= Little Sparta (band) =

Little Sparta is a British band which was formed in the early 2000s by Alan D. Boyd and named after the garden of the artist Ian Hamilton Finlay. Over a number of years the band has changed personnel as their sound has developed. The current line-up is Alan D. Boyd on guitar, Scott Skinner on drums and Susie Honeyman on violin. Their first recordings were released on Fire Records and were collaborations with Scottish poet Gerry Mitchell. Many of these recordings received critical acclaim from the likes of Pitchfork and Drowned in Sound.
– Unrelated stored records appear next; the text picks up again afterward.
-- ==== Sys2Proof/Laws/State.lean ====
section
/-!
SUPPORT. What the updates of the state leave in every field: of the machine, of a core and of a hart.
-/

namespace Sys2Proof.Machine

/-! ### The machine -/

@[simp] theorem State.modifyCore_cores (s : State) (c : CoreId) (f : Core → Core) : (s.modifyCore c f).cores = s.cores.set c.val (f s.cores[c.val]) := rfl
@[simp] theorem State.modifyCore_dev (s : State) (c : CoreId) (f : Core → Core) : (s.modifyCore c f).dev = s.dev := rfl
@[simp] theorem State.modifyCore_cur (s : State) (c : CoreId) (f : Core → Core) : (s.modifyCore c f).cur = s.cur := rfl
@[simp] theorem State.modifyCore_agenda (s : State) (c : CoreId) (f : Core → Core) : (s.modifyCore c f).agenda = s.agenda := rfl
@[simp] theorem State.modifyCore_fresh (s : State) (c : CoreId) (f : Core → Core) : (s.modifyCore c f).fresh = s.fresh := rfl

@[simp] theorem State.modifyDev_cores (s : State) (f : Device → Device) : (s.modifyDev f).cores = s.cores := rfl
@[simp] theorem State.modifyDev_dev (s : State) (f : Device → Device) : (s.modifyDev f).dev = f s.dev := rfl
@[simp] theorem State.modifyDev_cur (s : State) (f : Device → Device) : (s.modifyDev f).cur = s.cur := rfl
@[simp] theorem State.modifyDev_agenda (s : State) (f : Device → Device) : (s.modifyDev f).agenda = s.agenda := rfl
@[simp] theorem State.modifyDev_fresh (s : State) (f : Device → Device) : (s.modifyDev f).fresh = s.fresh := rfl

@[simp] theorem State.actingAs_cores (s : State) (c : CoreId) (x : CtxId) : (s.actingAs c x).cores = s.cores := rfl
@[simp] theorem State.actingAs_dev (s : State) (c : CoreId) (x : CtxId) : (s.actingAs c x).dev = s.dev := rfl
@[simp] theorem State.actingAs_cur (s : State) (c : CoreId) (x : CtxId) : (s.actingAs c x).cur = { s.cur with core := c, ctx := x } := rfl
@[simp] theorem State.actingAs_agenda (s : State) (c : CoreId) (x : CtxId) : (s.actingAs c x).agenda = s.agenda := rfl
@[simp] theorem State.actingAs_fresh (s : State) (c : CoreId) (x : CtxId) : (s.actingAs c x).fresh = s.fresh := rfl

@[simp] theorem State.takeFresh_cores (s : State) : (s.takeFresh).cores = s.cores := rfl
@[simp] theorem State.takeFresh_dev (s : State) : (s.takeFresh).dev = s.dev := rfl
@[simp] theorem State.takeFresh_cur (s : State) : (s.takeFresh).cur = s.cur := rfl
@[simp] theorem State.takeFresh_agenda (s : State) : (s.takeFresh).agenda = s.agenda := rfl
@[simp] theorem State.takeFresh_fresh (s : State) : (s.takeFresh).fresh = s.fresh + 1 := rfl

@[simp] theorem State.setHart_dev (s : State) (c : CoreId) (x : CtxId) (h : Hart) : (s.setHart c x h).dev = s.dev := rfl
@[simp] theorem State.setHart_cur (s : State) (c : CoreId) (x : CtxId) (h : Hart) : (s.setHart c x h).cur = s.cur := rfl
@[simp] theorem State.setHart_agenda (s : State) (c : CoreId) (x : CtxId) (h : Hart) : (s.setHart c x h).agenda = s.agenda := rfl
@[simp] theorem State.setHart_fresh (s : State) (c : CoreId) (x : CtxId) (h : Hart) : (s.setHart c x h).fresh = s.fresh := rfl

@[simp] theorem State.setStatus_dev (s : State) (c : CoreId) (x : CtxId) (t : Status) : (s.setStatus c x t).dev = s.dev := rfl
@[simp] theorem State.setStatus_cur (s : State) (c : CoreId) (x : CtxId) (t : Status) : (s.setStatus c x t).cur = s.cur := rfl
@[simp] theorem State.setStatus_agenda (s : State) (c : CoreId) (x : CtxId) (t : Status) : (s.setStatus c x t).agenda = s.agenda := rfl
@[simp] theorem State.setStatus_fresh (s : State) (c : CoreId) (x : CtxId) (t : Status) : (s.setStatus c x t).fresh = s.fresh := rfl

@[simp] theorem State.setMe_dev (s : State) (h : Hart) : (s.setMe h).dev = s.dev := rfl
@[simp] theorem State.setMe_cur (s : State) (h : Hart) : (s.setMe h).cur = s.cur := rfl
@[simp] theorem State.setMe_agenda (s : State) (h : Hart) : (s.setMe h).agenda = s.agenda := rfl
@[simp] theorem State.setMe_fresh (s : State) (h : Hart) : (s.setMe h).fresh = s.fresh := rfl

@[simp] theorem State.modifyMe_dev (s : State) (f : Hart → Hart) : (s.modifyMe f).dev = s.dev := rfl
@[simp] theorem State.modifyMe_cur (s : State) (f : Hart → Hart) : (s.modifyMe f).cur = s.cur := rfl
@[simp] theorem State.modifyMe_agenda (s : State) (f : Hart → Hart) : (s.modifyMe f).agenda = s.agenda := rfl
@[simp] theorem State.modifyMe_fresh (s : State) (f : Hart → Hart) : (s.modifyMe f).fresh = s.fresh := rfl

/-! ### Cores -/

@[simp] theorem Core.setHart_fwStatus (k : Core) (x : CtxId) (h : Hart) : (k.setHart x h).fwStatus = k.fwStatus := by unfold Core.setHart; split <;> rfl
@[simp] theorem Core.setHart_tvec (k : Core) (x : CtxId) (h : Hart) : (k.setHart x h).tvec = k.tvec := by unfold Core.setHart; split <;> rfl
@[simp] theorem Core.setHart_fwroot (k : Core) (x : CtxId) (h : Hart) : (k.setHart x h).fwroot = k.fwroot := by unfold Core.setHart; split <;> rfl
@[simp] theorem Core.setHart_fatalrec (k : Core) (x : CtxId) (h : Hart) : (k.setHart x h).fatalrec = k.fatalrec := by unfold Core.setHart; split <;> rfl
@[simp] theorem Core.setHart_fatal (k : Core) (x : CtxId) (h : Hart) : (k.setHart x h).fatal = k.fatal := by unfold Core.setHart; split <;> rfl
@[simp] theorem Core.setHart_ordinary (k : Core) (x : CtxId) (h : Hart) : (k.setHart x h).ordinary = k.ordinary := by unfold Core.setHart; split <;> rfl
@[simp] theorem Core.setHart_outside (k : Core) (x : CtxId) (h : Hart) : (k.setHart x h).outside = k.outside := by unfold Core.setHart; split <;> rfl
@[simp] theorem Core.setHart_inHand (k : Core) (x : CtxId) (h : Hart) : (k.setHart x h).inHand = k.inHand := by unfold Core.setHart; split <;> rfl
@[simp] theorem Core.setHart_ctxsel (k : Core) (x : CtxId) (h : Hart) : (k.setHart x h).ctxsel = k.ctxsel := by unfold Core.setHart; split <;> rfl
@[simp] theorem Core.setHart_lanemap (k : Core) (x : CtxId) (h : Hart) : (k.setHart x h).lanemap = k.lanemap := by unfold Core.setHart; split <;> rfl
@[simp] theorem Core.setHart_grant (k : Core) (x : CtxId) (h : Hart) : (k.setHart x h).grant = k.grant := by unfold Core.setHart; split <;> rfl
@[simp] theorem Core.setHart_gcap (k : Core) (x : CtxId) (h : Hart) : (k.setHart x h).gcap = k.gcap := by unfold Core.setHart; split <;> rfl
@[simp] theorem Core.setHart_allow (k : Core) (x : CtxId) (h : Hart) : (k.setHart x h).allow = k.allow := by unfold Core.setHart; split <;> rfl
@[simp] theorem Core.setHart_withdrawn (k : Core) (x : CtxId) (h : Hart) : (k.setHart x h).withdrawn = k.withdrawn := by unfold Core.setHart; split <;> rfl
@[simp] theorem Core.setHart_actw (k : Core) (x : CtxId) (h : Hart) : (k.setHart x h).actw = k.actw := by unfold Core.setHart; split <;> rfl
@[simp] theorem Core.setHart_meter (k : Core) (x : CtxId) (h : Hart) : (k.setHart x h).meter = k.meter := by unfold Core.setHart; split <;> rfl
@[simp] theorem Core.setHart_busy (k : Core) (x : CtxId) (h : Hart) : (k.setHart x h).busy = k.busy := by unfold Core.setHart; split <;> rfl
@[simp] theorem Core.setHart_handed (k : Core) (x : CtxId) (h : Hart) : (k.setHart x h).handed = k.handed := by unfold Core.setHart; split <;> rfl
@[simp] theorem Core.setHart_nrgw (k : Core) (x : CtxId) (h : Hart) : (k.setHart x h).nrgw = k.nrgw := by unfold Core.setHart; split <;> rfl
@[simp] theorem Core.setHart_nrgs (k : Core) (x : CtxId) (h : Hart) : (k.setHart x h).nrgs = k.nrgs := by unfold Core.setHart; split <;> rfl
@[simp] theorem Core.setHart_srhen (k : Core) (x : CtxId) (h : Hart) : (k.setHart x h).srhen = k.srhen := by unfold Core.setHart; split <;> rfl
@[simp] theorem Core.setHart_slottab (k : Core) (x : CtxId) (h : Hart) : (k.setHart x h).slottab = k.slottab := by unfold Core.setHart; split <;> rfl
@[simp] theorem Core.setHart_cycles (k : Core) (x : CtxId) (h : Hart) : (k.setHart x h).cycles = k.cycles := by unfold Core.setHart; split <;> rfl
@[simp] theorem Core.setHart_lastCtx (k : Core) (x : CtxId) (h : Hart) : (k.setHart x h).lastCtx = k.lastCtx := by unfold Core.setHart; split <;> rfl
@[simp] theorem Core.setHart_clock (k : Core) (x : CtxId) (h : Hart) : (k.setHart x h).clock = k.clock := by unfold Core.setHart; split <;> rfl
@[simp] theorem Core.setHart_notify (k : Core) (x : CtxId) (h : Hart) : (k.setHart x h).notify = k.notify := by unfold Core.setHart; split <;> rfl
@[simp] theorem Core.setHart_latch (k : Core) (x : CtxId) (h : Hart) : (k.setHart x h).latch = k.latch := by unfold Core.setHart; split <;> rfl
@[simp] theorem Core.setHart_power (k : Core) (x : CtxId) (h : Hart) : (k.setHart x h).power = k.power := by unfold Core.setHart; split <;> rfl
@[simp] theorem Core.setHart_groups (k : Core) (x : CtxId) (h : Hart) : (k.setHart x h).groups = k.groups := by unfold Core.setHart; split <;> rfl
@[simp] theorem Core.setHart_bufW (k : Core) (x : CtxId) (h : Hart) : (k.setHart x h).bufW = k.bufW := by unfold Core.setHart; split <;> rfl
@[simp] theorem Core.setHart_bufX (k : Core) (x : CtxId) (h : Hart) : (k.setHart x h).bufX = k.bufX := by unfold Core.setHart; split <;> rfl
@[simp] theorem Core.setHart_poisonW (k : Core) (x : CtxId) (h : Hart) : (k.setHart x h).poisonW = k.poisonW := by unfold Core.setHart; split <;> rfl
@[simp] theorem Core.setHart_poisonX (k : Core) (x : CtxId) (h : Hart) : (k.setHart x h).poisonX = k.poisonX := by unfold Core.setHart; split <;> rfl
@[simp] theorem Core.setHart_tlb (k : Core) (x : CtxId) (h : Hart) : (k.setHart x h).tlb = k.tlb := by unfold Core.setHart; split <;> rfl
@[simp] theorem Core.setHart_gensX (k : Core) (x : CtxId) (h : Hart) : (k.setHart x h).gensX = k.gensX := by unfold Core.setHart; split <;> rfl
@[simp] theorem Core.setHart_pieces (k : Core) (x : CtxId) (h : Hart) : (k.setHart x h).pieces = k.pieces := by unfold Core.setHart; split <;> rfl
@[simp] theorem Core.setHart_slots (k : Core) (x : CtxId) (h : Hart) : (k.setHart x h).slots = k.slots := by unfold Core.setHart; split <;> rfl
@[simp] theorem Core.setHart_lazyRegions (k : Core) (x : CtxId) (h : Hart) : (k.setHart x h).lazyRegions = k.lazyRegions := by unfold Core.setHart; split <;> rfl
@[simp] theorem Core.setHart_fenced (k : Core) (x : CtxId) (h : Hart) : (k.setHart x h).fenced = k.fenced := by unfold Core.setHart; split <;> rfl
@[simp] theorem Core.setHart_stagedFw (k : Core) (x : CtxId) (h : Hart) : (k.setHart x h).stagedFw = k.stagedFw := by unfold Core.setHart; split <;> rfl
@[simp] theorem Core.setHart_advice (k : Core) (x : CtxId) (h : Hart) : (k.setHart x h).advice = k.advice := by unfold Core.setHart; split <;> rfl
@[simp] theorem Core.setHart_books (k : Core) (x : CtxId) (h : Hart) : (k.setHart x h).books = k.books := by unfold Core.setHart; split <;> rfl
@[simp] theorem Core.setHart_corrected (k : Core) (x : CtxId) (h : Hart) : (k.setHart x h).corrected = k.corrected := by unfold Core.setHart; split <;> rfl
Later recordings have been released on the Grey Gallery label, started by Susie Honeyman.

Little Sparta has performed their own score live to Lotte Reiniger's 1926 film The Adventures of Prince Achmed at the Edinburgh Festival and Latitude Festival and written music to accompany Allan Pollok-Morris's photographic exhibition Close: A Journey in Scotland, which toured the Chicago Botanic Garden and the United States Botanic Garden in Washington in 2011, and the New York Botanical Garden in 2012.

Little Sparta collaborated with Sally Timms and released the Lost Boat Party EP on 29 July 2020 on Grey Gallery Records.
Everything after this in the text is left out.